▶ **TASK DETAILS**
Below is some data. Retype exactly the lines starting at the one with "in MXFP8. -/" and ending at the one with "its table. -/".

▶ **DATASET EXTRACT**
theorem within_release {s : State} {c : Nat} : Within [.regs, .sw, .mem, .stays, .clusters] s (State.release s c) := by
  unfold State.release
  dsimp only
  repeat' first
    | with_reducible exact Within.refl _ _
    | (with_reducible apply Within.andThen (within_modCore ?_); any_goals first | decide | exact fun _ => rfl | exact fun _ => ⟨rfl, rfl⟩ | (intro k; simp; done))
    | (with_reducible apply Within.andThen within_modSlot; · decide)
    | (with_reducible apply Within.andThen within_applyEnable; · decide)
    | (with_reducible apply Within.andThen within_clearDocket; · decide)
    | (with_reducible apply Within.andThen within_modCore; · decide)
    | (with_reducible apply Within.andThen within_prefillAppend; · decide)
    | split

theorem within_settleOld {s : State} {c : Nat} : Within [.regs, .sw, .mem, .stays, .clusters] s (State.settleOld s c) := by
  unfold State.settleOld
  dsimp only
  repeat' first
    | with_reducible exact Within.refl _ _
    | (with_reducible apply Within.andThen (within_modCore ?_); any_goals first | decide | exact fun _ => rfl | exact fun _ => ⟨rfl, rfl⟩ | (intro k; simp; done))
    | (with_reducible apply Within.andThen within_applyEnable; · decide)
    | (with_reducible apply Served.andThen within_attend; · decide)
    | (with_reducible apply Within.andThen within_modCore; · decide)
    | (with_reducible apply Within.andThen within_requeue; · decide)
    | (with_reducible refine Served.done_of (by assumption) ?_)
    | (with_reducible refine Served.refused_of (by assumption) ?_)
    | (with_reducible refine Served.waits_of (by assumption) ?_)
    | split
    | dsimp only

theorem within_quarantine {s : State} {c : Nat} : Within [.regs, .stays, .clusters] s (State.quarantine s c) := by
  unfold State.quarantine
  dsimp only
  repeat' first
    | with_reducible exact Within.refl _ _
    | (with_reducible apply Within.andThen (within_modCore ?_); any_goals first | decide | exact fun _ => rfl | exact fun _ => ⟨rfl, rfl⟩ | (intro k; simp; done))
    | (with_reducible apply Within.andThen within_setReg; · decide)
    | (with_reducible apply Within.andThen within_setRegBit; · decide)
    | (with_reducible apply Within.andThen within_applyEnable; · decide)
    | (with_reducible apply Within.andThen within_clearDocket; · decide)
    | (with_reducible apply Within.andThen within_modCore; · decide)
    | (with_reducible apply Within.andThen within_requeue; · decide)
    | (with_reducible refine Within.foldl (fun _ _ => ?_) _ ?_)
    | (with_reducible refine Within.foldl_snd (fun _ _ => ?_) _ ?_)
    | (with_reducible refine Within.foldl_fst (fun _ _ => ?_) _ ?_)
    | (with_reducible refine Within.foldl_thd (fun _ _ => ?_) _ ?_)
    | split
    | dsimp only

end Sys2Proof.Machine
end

...

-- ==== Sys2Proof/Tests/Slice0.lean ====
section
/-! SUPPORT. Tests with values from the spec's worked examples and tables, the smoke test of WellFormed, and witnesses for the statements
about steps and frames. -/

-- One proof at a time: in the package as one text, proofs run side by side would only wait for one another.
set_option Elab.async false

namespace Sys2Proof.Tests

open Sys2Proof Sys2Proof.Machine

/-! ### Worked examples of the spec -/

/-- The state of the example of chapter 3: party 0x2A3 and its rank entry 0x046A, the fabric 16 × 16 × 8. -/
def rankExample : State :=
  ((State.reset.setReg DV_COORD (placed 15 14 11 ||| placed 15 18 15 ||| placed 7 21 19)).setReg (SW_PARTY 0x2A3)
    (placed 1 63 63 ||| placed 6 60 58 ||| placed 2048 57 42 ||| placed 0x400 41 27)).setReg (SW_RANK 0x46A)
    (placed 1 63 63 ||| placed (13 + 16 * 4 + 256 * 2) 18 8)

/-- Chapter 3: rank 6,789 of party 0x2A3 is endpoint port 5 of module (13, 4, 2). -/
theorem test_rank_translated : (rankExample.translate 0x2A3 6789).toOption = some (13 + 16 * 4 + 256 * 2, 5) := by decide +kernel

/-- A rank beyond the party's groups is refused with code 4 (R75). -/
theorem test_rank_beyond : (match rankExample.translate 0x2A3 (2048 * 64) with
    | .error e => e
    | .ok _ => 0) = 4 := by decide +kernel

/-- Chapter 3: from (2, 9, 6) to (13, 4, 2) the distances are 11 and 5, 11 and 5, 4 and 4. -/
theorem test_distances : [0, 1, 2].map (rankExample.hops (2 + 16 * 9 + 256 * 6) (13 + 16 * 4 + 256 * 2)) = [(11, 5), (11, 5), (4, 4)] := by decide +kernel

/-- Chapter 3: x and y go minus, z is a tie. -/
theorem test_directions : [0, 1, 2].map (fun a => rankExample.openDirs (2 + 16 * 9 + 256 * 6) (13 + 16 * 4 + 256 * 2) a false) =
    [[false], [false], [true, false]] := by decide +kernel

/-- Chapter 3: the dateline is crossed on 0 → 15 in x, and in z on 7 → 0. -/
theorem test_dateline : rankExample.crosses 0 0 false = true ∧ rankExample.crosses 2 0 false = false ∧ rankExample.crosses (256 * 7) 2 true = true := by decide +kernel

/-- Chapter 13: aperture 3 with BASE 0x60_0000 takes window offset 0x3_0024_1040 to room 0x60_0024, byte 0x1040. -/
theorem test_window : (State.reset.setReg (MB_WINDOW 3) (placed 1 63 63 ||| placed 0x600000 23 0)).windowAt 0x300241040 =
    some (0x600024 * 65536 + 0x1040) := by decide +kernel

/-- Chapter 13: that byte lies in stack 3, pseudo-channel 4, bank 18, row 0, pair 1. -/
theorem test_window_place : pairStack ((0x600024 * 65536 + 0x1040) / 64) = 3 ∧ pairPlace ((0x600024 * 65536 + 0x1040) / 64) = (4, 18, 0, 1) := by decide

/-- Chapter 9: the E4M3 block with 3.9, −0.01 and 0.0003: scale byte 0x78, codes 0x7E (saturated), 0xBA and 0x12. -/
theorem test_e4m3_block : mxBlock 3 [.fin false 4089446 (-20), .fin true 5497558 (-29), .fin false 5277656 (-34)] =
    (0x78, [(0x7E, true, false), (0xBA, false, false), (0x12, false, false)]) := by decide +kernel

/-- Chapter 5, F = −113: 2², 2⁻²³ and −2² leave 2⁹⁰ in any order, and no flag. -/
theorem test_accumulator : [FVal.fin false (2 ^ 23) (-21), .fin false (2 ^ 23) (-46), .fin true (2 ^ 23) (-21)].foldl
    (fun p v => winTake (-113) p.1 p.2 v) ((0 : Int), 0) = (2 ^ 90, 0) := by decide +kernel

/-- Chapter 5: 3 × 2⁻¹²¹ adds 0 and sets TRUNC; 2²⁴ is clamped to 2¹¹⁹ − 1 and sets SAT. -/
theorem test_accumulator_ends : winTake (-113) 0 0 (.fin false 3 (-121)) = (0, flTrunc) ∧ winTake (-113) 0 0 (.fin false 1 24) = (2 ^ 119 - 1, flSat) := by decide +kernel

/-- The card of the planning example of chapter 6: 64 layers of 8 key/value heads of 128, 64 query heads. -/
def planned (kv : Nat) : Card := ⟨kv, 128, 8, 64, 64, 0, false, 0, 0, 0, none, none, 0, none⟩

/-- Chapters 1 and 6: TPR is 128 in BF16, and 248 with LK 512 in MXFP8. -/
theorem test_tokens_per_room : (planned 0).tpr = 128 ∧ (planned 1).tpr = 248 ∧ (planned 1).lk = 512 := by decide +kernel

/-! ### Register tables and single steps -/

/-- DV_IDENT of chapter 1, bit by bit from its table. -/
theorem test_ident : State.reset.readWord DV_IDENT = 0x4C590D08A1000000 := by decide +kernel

▶ **EXPECTED ANSWER**
/-- Chapters 1 and 6: TPR is 128 in BF16, and 248 with LK 512 in MXFP8. -/
theorem test_tokens_per_room : (planned 0).tpr = 128 ∧ (planned 1).tpr = 248 ∧ (planned 1).lk = 512 := by decide +kernel

/-! ### Register tables and single steps -/

/-- DV_IDENT of chapter 1, bit by bit from its table. -/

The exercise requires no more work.